1

In VARCHAR and TEXT MySQL database datatypes, I keep seeing  characters appear before every single space after the content is inserted or updated from HTML TEXTAREA fields.

When I vardump the PHP data prior to an insert/update, the  characters aren't there.

I tried converting the database and tables from the default collation of latin1_swedish_ci to utf8_general_ci encoding, then inserting/updating the data again, but the  characters still appeared in the text before each space.

I honestly don't have a very good grasp on collation and character encoding and thought things would be fine when left as default, but then I encountered this issue. How can I prevent these extra characters from appearing?

[edit]: If I update text to the database the first time, the extra characters do not appear. If I load the text from the database field and then update it a second time, then the  characters appear.

Force Flow
  • 714
  • 2
  • 14
  • 34
  • You are not viewing this text as UTF-8. ISO-8859-1 maybe? – AbraCadaver Mar 21 '14 at 17:51
  • collation has nothing to do with this. Collation is basically "alphabetical order" and determines if for example the german ringel-s is sorted after a B or after the S. – Tularis Mar 21 '14 at 17:51
  • UTF-8 *all the way* from A-Z – Funk Forty Niner Mar 21 '14 at 17:52
  • The thing you should check for is whether the data you receive is in the encoding you expect (check the browser encoding when posting the form), and check whether the data returned is viewed by the browser as being in UTF-8 (again: browser encoding) – Tularis Mar 21 '14 at 17:52
  • @Tularis, there is a default character set for each collation and many people use PHPMyAdmin to set the character set by setting the collation. – Marcus Adams Mar 21 '14 at 17:54
  • possible duplicate of [UTF-8 all the way through](http://stackoverflow.com/questions/279170/utf-8-all-the-way-through) – Marcus Adams Mar 21 '14 at 17:54
  • @MarcusAdams true, multiple collations (as in 1 or more) exist per character set. – Tularis Mar 21 '14 at 17:58
  • The PHP function `mb_detect_encoding()` returns UTF-8 for the data I'm trying to insert. There is no charset in the PDO database string. – Force Flow Mar 21 '14 at 18:52
  • On second thought--I entered a string that was 160 characters. the `strlen()` function said it was 181 characters. So maybe these characters actually are on the HTML or PHP side, rather than getting added upon an insert/update. – Force Flow Mar 21 '14 at 19:10

3 Answers3

1

Try to execute SET NAMES 'utf8' on database init. Also check the encoding of your PHP files.

va5ja
  • 473
  • 1
  • 3
  • 8
  • I did some quick reading, and there seemed to be a lot of posts about specifically *not* to use `SET NAMES`. What does it actually do? PHP files are cp1252 by default. – Force Flow Mar 21 '14 at 18:54
  • Ha-Ha! Looks like I figured out what the problem was. The page with the form fields was cp1252, but the library PHP files were UTF-8. When I used a function from that library, the extra characters seemed to have found their way into the string. – Force Flow Mar 21 '14 at 19:16
  • Then again, maybe not. I'm still seeing the characters. Sigh. – Force Flow Mar 21 '14 at 19:44
1

I think you might have some hidden non-ascii in the text/html. Perhaps you should try using

$text= str_replace('`', "'", $text);
$text= preg_replace("/[^(\x20-\x7F)]*/",' ', $text);

to strip non-ascii characters before you insert it into the database.

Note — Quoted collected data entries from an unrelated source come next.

/-- The ATS and PRI side of a host page (R388, R389, R394, R395): the host address, a stop, or a wait. `pri` says
whether a page not present may wait for a page request (a core access) or ends with XLATE (an engine). A failure ends
every access that has coalesced on the translation; one that comes later asks again. -/
def State.atsPlace (s : State) (die f iova : Nat) (n : Need) (pri : Bool) : State × Xl :=
  let ifs := (s.func f).ifState
  if ifs != 0 && ifs != 2 then (s, .wait)
  else
    let page := iova / 65536
    let clear (s : State) : State := s.setDie die (fun d => { d with ats := d.ats.filter (fun x => !(x.fn == f && x.iova == page)) })
    let set (a : Ats) (s : State) : State := (clear s).setDie die (fun d => { d with ats := d.ats ++ [a] })
    let ask (s : State) : State × Xl :=
      if 4096 ≤ s.atsOpen then (s, .wait)
      else ((set { fn := f, iova := page, reply := none, pri := false, retried := false, waits := n.who.toList } s).sendHost f (.atsRequest f (page * 65536)), .wait)
    let use (s : State) (h : W64) (r w : Bool) : State × Xl :=
      if n.r && !r then (s, .stop ⟨0x09, 0, false⟩)
      else if n.w && !w then (s, .stop ⟨0x09, 1, false⟩)
      else (s, .host (hostLoc (h.toNat / 65536 * 65536 + iova % 65536)))
    match ((s.die die).tlb.find? (·.atsOf f page)).bind TlbEnt.ats with
    | some (h, r, w) => use s h r w
    | none =>
      match (s.die die).ats.find? (fun x => x.fn == f && x.iova == page) with
      | none => ask s
      | some a =>
        let left := a.waits.filter (fun b => some b != n.who && s.coalesced b)
        let mine : Bool := n.who.all a.waits.contains
        let joined : State := match n.who with
          | some b => if a.waits.contains b then s else set { a with waits := a.waits ++ [b] } s
          | none => s
        let fail (x : Stop) : State × Xl := (if left.isEmpty then clear s else set { a with waits := left } s, .stop x)
        let again : State × Xl := if left.isEmpty then ask s else (s, .wait)
        match a.reply with
        | none => (joined, .wait)
        | some .unsupported => if mine then fail ⟨0x08, 2, false⟩ else again
        | some .absent =>
          if a.pri then (if pri then (joined, .wait) else (set { a with waits := left } s, .stop ⟨0x08, 0, true⟩))
          else if !mine then again
          else if !pri then fail ⟨0x08, 0, true⟩
          else if a.retried then fail ⟨0x08, 2, false⟩
          else if 512 ≤ s.priOpen then (s, .wait)
          else ((set { a with pri := true } s).sendHost f (.pageRequest f (page * 65536)), .wait)
        | some (.page h r w) =>
          use ((clear s).setDie die (fun d => { d with tlb := tlbPut d.tlb 8192 ⟨f, page * 65536, 65536, 0, some (h, r, w)⟩ })) h r w

/-- SetAD of a leaf a walk has reached, and the fill of the TLBs with it (R179, R185). The write of the entry is one
of its row (R375); an exhausted channel discards it (R376). -/
def State.leafUsed (s : State) (unit : Option Nat) (die f va : Nat) (l : Leaf) (w : Bool) : State :=
  let e := l.entry
  let v := e.v + (if e.acc then 0 else 128) + (if w && !e.dirty then 256 else 0)
  let (s, v) : State × Nat :=
    if v = e.v then (s, v) else if s.exhausted l.addr then (s.exhaust l.addr, e.v) else (s.place l.addr (toLE 8 v), v)
  s.fillTlb unit die { fn := f, base := va / levelSize l.lvl * levelSize l.lvl, size := levelSize l.lvl, leaf := BitVec.ofNat 64 v }

/-- Whether the leaf of an address is one of host memory (R183): the path of an access to it is HOST though its ATS
translation is still asked for (R209). -/
def State.hostLeaf (s : State) (unit : Option Nat) (die f va : Nat) : Bool :=
  bit ((s.func f).reg 0) 0 && (match s.tlbHit unit die f va false with
    | some e => (Pte.mk e.leaf.toNat).host
    | none => match s.walk die f va with | (_, .inr l) => l.entry.host | _ => false)

/-- Translates an access of function f (R175 step 6): EN, a cached or walked leaf, permission, slice check,
granule attribute, for a host page ATS, then A and D. The slice check of a cached leaf was made at its walk (R184). -/
def State.translate (s : State) (unit : Option Nat) (die f va : Nat) (n : Need) (pri : Bool := true) : State × Xl :=
  if !bit ((s.func f).reg 0) 0 then (s, .stop stopNotMapped)
  else
    let w := n.w && !n.quiet
    let (s, got) : State × (Stop ⊕ (Leaf × Bool)) :=
      match s.tlbHit unit die f va w with
      | some e => (s.fillCore unit f va w e, .inr (Leaf.mk ⟨e.leaf.toNat⟩ 0 (if e.size = 65536 then 3 else if e.size = 2 ^ 21 then 2 else 1), true))
      | none =>
        match s.walk die f va with
        | (s, .inl x) => (s, .inl x)
        | (s, .inr l) => (s, .inr (l, false))
    match got with
    | .inl x => (s, if x.code == stopHeld.code then .wait else .stop x)
    | .inr (l, cached) =>
      let e := l.entry
      let pa := e.pa + va % levelSize l.lvl
      match e.denied n with
      | some x => (s, .stop x)
      | none =>
        let own := s.chanServes f (chanOf pa)
        if !e.host && (s.closing 3 (chanOf pa) || (!cached && (e.schk || f != 0) && s.chanSlice (chanOf pa) != f)) then
          (s, .stop ⟨0x0B, 0, false⟩)
        else if e.host && n.home then (s, .stop ⟨0x09, 3, false⟩)
        else
          let g := s.granule (granOf pa)
          if !e.host && own && !n.line && (match g.attr with | some a => a != e.attr | none => false) then (s, .stop ⟨0x0A, 0, false⟩)
          else
            let used (s : State) : State := if n.quiet || cached then s else s.leafUsed unit die f va l n.w
            if e.host then
              match s.atsPlace die f pa n pri with
              | (s, .host a) => (used s, .host a)
              | r => r
            else
              let s := if own && !n.quiet && g.attr.isNone then s.setGran (granOf pa) (fun g => { g with attr := some e.attr }) else s
              (used s, .dram pa)

end Sys2Proof.Machine
end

  • This doesn't strip "all non-ascii text", this *only* strips `\xA0`, which is a single character. Many billions of other non-ascii characters exist (and are often used!) – Tularis Mar 21 '14 at 17:59
  • But there are no special characters on the PHP side of things as far as I can tell. When I did try this, it stripped the spaces (and in turn, stripped the  characters). I'm not sure why this approach would suddenly be necessary. I *don't* want to strip punctuation, keyboard symbols, or spaces. – Force Flow Mar 21 '14 at 18:58
  • Things like this usually happen when you copy contents from text editors like MS Word and the likes or from a webpage that has such characters into a text field – Christian Ezeani Mar 21 '14 at 19:18
  • I'm not copying content from anywhere. I'm simply typing in a TEXTAREA field. – Force Flow Mar 21 '14 at 19:45
1

It turns out that there was problem with the PHP library I was using to generate the input/textarea fields. For the textarea fields, it was replacing all the spaces in the value with nbsp special characters. So, things went a bit wonky when storing and re-storing that value to the database. I disabled that feature.

Thank you everyone for taking the time to offer your suggestions.

Force Flow
  • 714
  • 2
  • 14
  • 34